-- ==== Sys2Proof/Laws/Issue.lean ====
section
/-! SUPPORT. What issue comes to for a bundle that executes, and what the completion of an instruction leaves. -/

namespace Sys2Proof.Machine

-- One declaration at a time: the checks run together would hold too much memory.
set_option Elab.async false

open Sys2Proof

/-! ## The bundle -/

theorem deliverDue_nil (c : Crew) (lanes : List Nat) (d : Bool) (h : c.pend = []) : c.deliverDue lanes d = c := by
  unfold Crew.deliverDue Crew.deliverIf
  rw [h]
  cases c
  simp_all

/-- A fold whose every step leaves its value. -/
theorem foldl_fixed {α β : Type} (f : α → β → α) (a : α) (l : List β) (h : ∀ x ∈ l, f a x = a) : l.foldl f a = a := by
  induction l with
  | nil => rfl
  | cons x t ih =>
    rw [List.foldl_cons, h x (by simp)]
    exact ih fun y hy => h y (by simp [hy])

theorem makeRoom_nil (c : Crew) (lanes : List Nat) (h : c.pend = []) : c.makeRoom lanes = c := by
  refine foldl_fixed _ c lanes fun l _ => ?_
  unfold Crew.waitsFor
  rw [h]
  rfl

theorem hazardous_nil (s : State) (i : Instr) (c : Crew) (lead l : Nat) (h : c.pend = []) (hs : c.svcLeft = none) :
    s.hazardous i c lead l = false := by
  simp [State.hazardous, Crew.openDests, h, hs]

theorem stand_crew {s : State} {ci : Nat} {c : Crew} {lanes : List Nat} (h : s.stand = some (ci, c, lanes)) :
    ci < s.crews.length ∧ s.focus = some ci ∧ c = { s.crew ci with wake := none } ∧ lanes = c.bundle ∧ lanes ≠ [] := by
  unfold State.stand at h
  split at h
  · cases h
  · rename_i k hf
    dsimp only at h
    split at h
    · rename_i hc
      simp only [Option.some.injEq] at h
      obtain ⟨rfl, rfl, rfl⟩ := h
      simp only [Bool.and_eq_true, decide_eq_true_eq, Bool.not_eq_true'] at hc
      refine ⟨hc.1.1.1.1.1.1.1.1, hf, rfl, rfl, ?_⟩
      intro hn
      have := hc.1.1.2
      simp_all
    · cases h

theorem runnableLanes_lt (c : Crew) (l : Nat) (h : l ∈ c.runnableLanes) : l < 32 := by
  simp only [Crew.runnableLanes, List.mem_filter, List.mem_range] at h
  exact h.1

theorem bundle_sub (c : Crew) : c.bundle.Sublist c.runnableLanes := by
  unfold Crew.bundle
  split
  · exact List.nil_sublist _
  · exact List.filter_sublist

/-- The lanes of a bundle: rising, below 32, runnable. -/
theorem bundle_sorted (c : Crew) : c.bundle.Pairwise (· < ·) :=
  ((List.pairwise_lt_range).sublist List.filter_sublist).sublist (bundle_sub c)

theorem execLanes_sub (i : Instr) (c : Crew) (lanes : List Nat) : (execLanes i c lanes).Sublist lanes := by
  unfold execLanes
  split
  · exact List.filter_sublist
  · exact List.Sublist.refl _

Task objective
Show the lines of the records that include the string "theorem".

Written solution
theorem deliverDue_nil (c : Crew) (lanes : List Nat) (d : Bool) (h : c.pend = []) : c.deliverDue lanes d = c := by
theorem foldl_fixed {α β : Type} (f : α → β → α) (a : α) (l : List β) (h : ∀ x ∈ l, f a x = a) : l.foldl f a = a := by
theorem makeRoom_nil (c : Crew) (lanes : List Nat) (h : c.pend = []) : c.makeRoom lanes = c := by
theorem hazardous_nil (s : State) (i : Instr) (c : Crew) (lead l : Nat) (h : c.pend = []) (hs : c.svcLeft = none) :
theorem stand_crew {s : State} {ci : Nat} {c : Crew} {lanes : List Nat} (h : s.stand = some (ci, c, lanes)) :
theorem runnableLanes_lt (c : Crew) (l : Nat) (h : l ∈ c.runnableLanes) : l < 32 := by
theorem bundle_sub (c : Crew) : c.bundle.Sublist c.runnableLanes := by
theorem bundle_sorted (c : Crew) : c.bundle.Pairwise (· < ·) :=
theorem execLanes_sub (i : Instr) (c : Crew) (lanes : List Nat) : (execLanes i c lanes).Sublist lanes := by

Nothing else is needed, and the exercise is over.